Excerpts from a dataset
● ● ● ● ●

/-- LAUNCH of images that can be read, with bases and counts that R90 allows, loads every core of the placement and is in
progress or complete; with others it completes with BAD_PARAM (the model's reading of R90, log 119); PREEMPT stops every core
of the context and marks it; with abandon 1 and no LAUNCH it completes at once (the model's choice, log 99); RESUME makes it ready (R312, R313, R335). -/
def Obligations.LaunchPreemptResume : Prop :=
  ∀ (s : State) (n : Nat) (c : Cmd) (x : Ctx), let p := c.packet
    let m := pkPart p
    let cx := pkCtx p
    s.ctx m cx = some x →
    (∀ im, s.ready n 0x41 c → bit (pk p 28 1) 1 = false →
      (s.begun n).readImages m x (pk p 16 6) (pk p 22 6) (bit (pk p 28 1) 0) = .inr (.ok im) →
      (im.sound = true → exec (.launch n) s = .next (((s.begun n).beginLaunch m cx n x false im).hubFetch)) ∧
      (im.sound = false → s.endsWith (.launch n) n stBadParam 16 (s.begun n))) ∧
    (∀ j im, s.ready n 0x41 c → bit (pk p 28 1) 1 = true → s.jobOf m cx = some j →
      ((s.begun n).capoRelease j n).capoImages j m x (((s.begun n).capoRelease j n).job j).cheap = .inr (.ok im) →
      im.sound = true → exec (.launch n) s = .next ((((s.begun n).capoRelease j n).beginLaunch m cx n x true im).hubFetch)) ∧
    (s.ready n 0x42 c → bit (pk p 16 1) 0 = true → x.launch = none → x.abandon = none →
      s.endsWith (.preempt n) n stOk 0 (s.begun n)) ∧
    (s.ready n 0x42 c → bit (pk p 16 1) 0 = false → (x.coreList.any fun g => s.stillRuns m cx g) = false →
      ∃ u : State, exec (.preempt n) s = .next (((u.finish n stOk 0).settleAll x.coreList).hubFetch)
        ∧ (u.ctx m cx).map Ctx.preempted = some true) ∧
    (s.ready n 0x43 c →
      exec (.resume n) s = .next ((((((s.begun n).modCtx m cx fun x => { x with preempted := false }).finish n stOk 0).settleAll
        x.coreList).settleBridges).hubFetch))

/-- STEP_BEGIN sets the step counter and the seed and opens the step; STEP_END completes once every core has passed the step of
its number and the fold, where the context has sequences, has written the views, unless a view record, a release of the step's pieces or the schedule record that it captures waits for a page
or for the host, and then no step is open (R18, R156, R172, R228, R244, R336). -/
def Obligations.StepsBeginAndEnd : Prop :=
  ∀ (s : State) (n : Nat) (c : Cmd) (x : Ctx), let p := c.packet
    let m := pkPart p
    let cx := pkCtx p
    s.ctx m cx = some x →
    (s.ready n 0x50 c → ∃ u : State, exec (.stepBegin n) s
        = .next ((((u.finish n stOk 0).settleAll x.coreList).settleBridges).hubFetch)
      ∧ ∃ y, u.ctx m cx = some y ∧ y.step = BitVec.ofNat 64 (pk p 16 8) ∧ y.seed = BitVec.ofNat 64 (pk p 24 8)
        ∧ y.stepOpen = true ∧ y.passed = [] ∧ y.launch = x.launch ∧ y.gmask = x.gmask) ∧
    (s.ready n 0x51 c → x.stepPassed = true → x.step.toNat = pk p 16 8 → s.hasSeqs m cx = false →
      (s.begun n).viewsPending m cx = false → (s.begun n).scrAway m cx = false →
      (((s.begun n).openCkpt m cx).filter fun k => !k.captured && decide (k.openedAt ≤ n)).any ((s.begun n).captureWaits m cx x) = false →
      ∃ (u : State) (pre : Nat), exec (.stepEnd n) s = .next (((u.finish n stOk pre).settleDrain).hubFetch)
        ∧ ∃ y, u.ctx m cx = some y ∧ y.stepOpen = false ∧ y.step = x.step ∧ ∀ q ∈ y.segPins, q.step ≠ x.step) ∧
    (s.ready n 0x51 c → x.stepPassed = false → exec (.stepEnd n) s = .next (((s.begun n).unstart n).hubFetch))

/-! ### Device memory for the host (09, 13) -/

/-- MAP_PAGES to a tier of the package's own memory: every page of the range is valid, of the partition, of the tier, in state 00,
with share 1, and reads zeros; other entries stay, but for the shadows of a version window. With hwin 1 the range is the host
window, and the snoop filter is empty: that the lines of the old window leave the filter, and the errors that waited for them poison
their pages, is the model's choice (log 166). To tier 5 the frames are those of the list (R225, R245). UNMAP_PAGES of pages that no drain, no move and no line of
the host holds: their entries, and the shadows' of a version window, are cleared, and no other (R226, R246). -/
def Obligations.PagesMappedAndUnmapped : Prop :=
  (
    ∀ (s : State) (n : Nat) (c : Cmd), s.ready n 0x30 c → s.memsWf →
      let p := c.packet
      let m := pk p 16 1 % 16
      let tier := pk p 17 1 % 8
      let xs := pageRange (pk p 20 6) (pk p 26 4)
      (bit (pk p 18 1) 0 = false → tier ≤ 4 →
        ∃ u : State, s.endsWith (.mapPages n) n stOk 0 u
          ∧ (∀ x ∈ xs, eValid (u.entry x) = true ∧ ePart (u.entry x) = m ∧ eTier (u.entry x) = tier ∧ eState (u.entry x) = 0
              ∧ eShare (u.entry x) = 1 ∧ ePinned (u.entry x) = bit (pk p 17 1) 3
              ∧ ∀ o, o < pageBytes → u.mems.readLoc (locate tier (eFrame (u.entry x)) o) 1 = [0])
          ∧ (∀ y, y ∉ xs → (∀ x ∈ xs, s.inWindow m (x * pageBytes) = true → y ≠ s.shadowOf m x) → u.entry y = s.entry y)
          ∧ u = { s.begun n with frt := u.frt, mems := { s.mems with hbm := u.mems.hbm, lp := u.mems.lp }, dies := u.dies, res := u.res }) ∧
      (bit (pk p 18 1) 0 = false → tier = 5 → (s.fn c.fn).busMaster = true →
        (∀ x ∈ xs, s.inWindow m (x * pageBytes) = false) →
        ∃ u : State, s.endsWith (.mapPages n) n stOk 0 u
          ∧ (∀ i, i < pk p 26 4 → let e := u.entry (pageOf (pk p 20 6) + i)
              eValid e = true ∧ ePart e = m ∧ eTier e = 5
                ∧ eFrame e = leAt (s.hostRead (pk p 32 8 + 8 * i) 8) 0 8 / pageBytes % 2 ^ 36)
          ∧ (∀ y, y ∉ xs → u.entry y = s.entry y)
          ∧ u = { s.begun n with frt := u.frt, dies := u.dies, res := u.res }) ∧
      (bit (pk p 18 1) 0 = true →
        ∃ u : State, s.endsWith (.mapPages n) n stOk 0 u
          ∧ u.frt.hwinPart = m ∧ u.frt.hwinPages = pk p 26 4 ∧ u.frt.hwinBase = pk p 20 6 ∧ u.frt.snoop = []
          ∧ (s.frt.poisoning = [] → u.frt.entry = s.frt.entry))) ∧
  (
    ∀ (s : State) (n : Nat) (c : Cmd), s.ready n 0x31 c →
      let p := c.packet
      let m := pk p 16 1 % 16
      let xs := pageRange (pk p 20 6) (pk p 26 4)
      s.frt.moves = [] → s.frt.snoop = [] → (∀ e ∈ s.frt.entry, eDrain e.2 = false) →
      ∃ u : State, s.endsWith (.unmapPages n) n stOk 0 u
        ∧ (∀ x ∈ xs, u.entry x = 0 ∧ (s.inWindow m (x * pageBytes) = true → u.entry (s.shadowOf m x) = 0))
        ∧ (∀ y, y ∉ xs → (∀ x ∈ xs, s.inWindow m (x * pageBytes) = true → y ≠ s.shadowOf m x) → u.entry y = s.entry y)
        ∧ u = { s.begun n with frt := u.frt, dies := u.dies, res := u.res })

● ● ● ● ●

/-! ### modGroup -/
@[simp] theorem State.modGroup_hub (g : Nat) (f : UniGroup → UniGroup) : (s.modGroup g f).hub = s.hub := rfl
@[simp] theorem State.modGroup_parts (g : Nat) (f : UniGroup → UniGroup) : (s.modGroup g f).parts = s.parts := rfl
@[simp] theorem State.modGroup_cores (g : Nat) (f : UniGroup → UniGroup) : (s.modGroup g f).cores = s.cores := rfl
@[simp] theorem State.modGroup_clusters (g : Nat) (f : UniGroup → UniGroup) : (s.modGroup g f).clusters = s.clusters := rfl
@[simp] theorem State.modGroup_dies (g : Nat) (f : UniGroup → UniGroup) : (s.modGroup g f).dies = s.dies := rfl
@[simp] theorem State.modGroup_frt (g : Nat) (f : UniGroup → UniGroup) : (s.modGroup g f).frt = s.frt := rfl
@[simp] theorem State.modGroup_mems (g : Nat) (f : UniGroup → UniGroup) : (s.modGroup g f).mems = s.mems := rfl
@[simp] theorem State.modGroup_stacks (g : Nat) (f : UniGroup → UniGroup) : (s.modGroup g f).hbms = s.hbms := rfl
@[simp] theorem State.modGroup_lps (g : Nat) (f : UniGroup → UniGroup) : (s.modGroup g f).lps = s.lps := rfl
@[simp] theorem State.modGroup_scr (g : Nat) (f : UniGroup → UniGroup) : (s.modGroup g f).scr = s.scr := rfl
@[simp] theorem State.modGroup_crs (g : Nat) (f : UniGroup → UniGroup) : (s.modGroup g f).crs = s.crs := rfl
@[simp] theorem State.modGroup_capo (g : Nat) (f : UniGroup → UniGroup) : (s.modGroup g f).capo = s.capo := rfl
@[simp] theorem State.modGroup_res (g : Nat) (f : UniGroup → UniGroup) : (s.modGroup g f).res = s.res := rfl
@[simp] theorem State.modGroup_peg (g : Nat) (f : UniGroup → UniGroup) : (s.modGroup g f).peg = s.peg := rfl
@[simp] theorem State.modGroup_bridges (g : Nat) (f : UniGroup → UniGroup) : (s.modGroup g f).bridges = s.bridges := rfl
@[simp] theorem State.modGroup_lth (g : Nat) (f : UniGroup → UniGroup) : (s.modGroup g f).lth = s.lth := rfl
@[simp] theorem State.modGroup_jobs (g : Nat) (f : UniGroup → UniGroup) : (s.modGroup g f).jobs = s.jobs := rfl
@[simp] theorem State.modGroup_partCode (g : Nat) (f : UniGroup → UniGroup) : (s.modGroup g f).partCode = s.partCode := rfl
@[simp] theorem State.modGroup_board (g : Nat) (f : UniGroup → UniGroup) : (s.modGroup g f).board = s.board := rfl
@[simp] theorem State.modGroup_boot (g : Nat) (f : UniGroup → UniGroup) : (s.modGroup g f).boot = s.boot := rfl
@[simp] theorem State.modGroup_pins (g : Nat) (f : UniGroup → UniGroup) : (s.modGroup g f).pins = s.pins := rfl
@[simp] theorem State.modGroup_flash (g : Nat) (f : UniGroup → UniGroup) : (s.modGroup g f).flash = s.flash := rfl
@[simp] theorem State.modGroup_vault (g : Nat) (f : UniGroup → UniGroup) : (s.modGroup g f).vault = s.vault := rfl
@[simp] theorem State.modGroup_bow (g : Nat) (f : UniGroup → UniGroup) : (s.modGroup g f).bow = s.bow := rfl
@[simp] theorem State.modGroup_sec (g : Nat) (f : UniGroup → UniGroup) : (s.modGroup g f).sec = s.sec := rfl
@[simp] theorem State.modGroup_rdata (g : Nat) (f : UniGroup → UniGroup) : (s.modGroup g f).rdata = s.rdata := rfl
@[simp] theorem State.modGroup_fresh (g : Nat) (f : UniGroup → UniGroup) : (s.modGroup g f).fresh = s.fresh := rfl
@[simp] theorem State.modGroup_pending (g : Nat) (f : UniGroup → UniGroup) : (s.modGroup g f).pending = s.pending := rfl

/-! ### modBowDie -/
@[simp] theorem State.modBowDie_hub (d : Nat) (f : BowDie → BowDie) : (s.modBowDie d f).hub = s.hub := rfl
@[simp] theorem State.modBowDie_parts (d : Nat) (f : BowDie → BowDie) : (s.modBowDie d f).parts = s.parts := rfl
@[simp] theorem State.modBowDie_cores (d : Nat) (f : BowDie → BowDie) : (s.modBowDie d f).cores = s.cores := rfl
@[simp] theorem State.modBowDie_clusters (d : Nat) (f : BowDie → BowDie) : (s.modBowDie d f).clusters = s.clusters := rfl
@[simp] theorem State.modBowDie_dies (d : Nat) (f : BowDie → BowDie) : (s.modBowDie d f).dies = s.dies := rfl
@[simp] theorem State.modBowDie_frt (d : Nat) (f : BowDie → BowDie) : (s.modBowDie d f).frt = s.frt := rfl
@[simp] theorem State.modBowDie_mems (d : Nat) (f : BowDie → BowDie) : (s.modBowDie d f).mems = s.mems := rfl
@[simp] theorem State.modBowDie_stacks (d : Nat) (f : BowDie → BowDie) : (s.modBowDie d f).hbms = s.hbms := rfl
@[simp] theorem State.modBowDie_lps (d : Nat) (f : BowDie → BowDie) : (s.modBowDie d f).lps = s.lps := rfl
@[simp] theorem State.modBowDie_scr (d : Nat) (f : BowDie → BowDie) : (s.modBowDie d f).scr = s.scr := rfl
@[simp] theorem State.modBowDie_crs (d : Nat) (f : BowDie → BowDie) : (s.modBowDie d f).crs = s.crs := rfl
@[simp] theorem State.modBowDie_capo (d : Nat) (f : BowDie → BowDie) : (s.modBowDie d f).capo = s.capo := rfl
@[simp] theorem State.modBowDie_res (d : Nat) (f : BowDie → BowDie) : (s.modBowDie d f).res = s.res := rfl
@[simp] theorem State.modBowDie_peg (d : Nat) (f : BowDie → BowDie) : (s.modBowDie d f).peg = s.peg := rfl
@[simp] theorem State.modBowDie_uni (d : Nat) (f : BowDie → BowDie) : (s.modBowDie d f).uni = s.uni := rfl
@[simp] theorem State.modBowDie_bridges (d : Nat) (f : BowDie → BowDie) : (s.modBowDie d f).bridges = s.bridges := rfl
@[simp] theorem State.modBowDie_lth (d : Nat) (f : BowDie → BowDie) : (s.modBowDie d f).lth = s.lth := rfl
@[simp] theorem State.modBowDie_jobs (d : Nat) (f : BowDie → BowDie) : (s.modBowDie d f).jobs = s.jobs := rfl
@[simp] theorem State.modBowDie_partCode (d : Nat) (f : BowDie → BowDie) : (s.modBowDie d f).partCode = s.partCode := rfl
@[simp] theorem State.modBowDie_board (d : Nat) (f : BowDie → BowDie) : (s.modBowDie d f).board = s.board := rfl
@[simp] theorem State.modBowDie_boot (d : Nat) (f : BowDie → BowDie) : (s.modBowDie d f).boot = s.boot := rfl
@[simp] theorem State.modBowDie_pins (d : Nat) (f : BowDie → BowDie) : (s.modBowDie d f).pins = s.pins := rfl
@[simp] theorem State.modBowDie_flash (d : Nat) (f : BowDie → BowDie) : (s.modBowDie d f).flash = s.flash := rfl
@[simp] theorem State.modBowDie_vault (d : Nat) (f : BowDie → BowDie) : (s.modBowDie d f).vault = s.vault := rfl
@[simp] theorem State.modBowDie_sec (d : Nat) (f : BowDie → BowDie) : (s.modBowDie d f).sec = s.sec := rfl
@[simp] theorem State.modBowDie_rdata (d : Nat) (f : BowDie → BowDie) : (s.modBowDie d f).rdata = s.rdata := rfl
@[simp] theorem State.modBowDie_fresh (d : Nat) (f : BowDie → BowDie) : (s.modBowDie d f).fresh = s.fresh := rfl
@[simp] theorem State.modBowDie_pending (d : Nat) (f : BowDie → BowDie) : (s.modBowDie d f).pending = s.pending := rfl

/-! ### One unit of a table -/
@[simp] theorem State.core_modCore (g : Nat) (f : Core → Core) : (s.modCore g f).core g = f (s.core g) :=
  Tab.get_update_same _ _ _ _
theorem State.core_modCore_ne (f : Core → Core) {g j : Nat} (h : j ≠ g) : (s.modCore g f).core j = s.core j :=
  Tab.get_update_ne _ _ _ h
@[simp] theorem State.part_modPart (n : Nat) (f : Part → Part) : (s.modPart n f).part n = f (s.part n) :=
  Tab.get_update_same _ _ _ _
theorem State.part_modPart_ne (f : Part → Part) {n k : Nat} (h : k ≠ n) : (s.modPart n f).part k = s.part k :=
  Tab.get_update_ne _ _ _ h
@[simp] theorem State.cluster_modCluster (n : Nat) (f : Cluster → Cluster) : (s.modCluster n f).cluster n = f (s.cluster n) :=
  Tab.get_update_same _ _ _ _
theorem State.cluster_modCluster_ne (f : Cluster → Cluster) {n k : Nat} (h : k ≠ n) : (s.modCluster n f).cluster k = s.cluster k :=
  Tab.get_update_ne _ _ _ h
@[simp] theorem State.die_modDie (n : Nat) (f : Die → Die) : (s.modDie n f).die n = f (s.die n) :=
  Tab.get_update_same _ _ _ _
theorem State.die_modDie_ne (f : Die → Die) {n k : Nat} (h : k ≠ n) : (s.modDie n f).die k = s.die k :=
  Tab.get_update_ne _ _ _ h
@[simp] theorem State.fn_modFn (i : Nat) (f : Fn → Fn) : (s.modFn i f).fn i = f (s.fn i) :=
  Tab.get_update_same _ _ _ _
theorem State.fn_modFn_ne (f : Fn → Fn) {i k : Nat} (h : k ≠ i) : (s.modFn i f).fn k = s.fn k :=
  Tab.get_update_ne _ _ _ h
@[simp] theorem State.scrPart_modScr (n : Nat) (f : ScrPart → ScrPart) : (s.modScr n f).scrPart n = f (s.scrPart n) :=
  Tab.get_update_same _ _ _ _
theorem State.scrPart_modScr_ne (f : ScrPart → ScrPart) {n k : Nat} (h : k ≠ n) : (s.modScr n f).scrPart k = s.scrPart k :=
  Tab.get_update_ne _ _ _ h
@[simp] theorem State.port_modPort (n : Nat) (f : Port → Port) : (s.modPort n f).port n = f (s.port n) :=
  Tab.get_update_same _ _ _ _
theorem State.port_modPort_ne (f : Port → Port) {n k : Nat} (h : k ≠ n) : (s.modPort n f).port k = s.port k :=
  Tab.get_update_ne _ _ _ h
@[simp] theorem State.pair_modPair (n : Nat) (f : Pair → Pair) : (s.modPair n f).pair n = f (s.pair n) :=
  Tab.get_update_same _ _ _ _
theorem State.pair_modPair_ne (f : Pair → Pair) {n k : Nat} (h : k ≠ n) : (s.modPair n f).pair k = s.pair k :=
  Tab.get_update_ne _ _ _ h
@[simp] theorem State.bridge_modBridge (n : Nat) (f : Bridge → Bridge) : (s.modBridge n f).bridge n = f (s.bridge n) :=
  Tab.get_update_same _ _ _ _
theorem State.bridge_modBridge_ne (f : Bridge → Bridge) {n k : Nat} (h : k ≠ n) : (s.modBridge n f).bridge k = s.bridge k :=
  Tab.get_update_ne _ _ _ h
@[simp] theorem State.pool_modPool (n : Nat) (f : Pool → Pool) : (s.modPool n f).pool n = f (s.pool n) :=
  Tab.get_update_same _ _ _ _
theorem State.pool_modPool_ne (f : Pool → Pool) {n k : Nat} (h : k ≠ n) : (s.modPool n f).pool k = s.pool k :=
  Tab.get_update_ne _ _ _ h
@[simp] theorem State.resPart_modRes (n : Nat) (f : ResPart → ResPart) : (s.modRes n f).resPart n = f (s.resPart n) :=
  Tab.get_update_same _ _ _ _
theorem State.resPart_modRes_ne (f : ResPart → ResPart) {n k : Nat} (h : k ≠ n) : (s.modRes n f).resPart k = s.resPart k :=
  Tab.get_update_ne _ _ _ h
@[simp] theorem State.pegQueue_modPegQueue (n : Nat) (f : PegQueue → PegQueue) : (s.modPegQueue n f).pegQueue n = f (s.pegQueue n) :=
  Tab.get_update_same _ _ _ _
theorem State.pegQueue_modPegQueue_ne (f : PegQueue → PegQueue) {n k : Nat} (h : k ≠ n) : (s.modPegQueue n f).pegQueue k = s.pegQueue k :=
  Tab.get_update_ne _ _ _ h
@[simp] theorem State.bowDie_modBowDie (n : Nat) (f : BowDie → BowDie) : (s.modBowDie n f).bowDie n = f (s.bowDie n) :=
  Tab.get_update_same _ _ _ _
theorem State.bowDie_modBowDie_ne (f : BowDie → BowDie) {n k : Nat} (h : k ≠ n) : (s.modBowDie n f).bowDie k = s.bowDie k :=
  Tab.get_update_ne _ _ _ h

● ● ● ● ●

◆ Instructions for the task
Which lines in the records above contain the word "capoRelease"? Copy each one.

◆ Response
      ((s.begun n).capoRelease j n).capoImages j m x (((s.begun n).capoRelease j n).job j).cheap = .inr (.ok im) →
      im.sound = true → exec (.launch n) s = .next ((((s.begun n).capoRelease j n).beginLaunch m cx n x true im).hubFetch)) ∧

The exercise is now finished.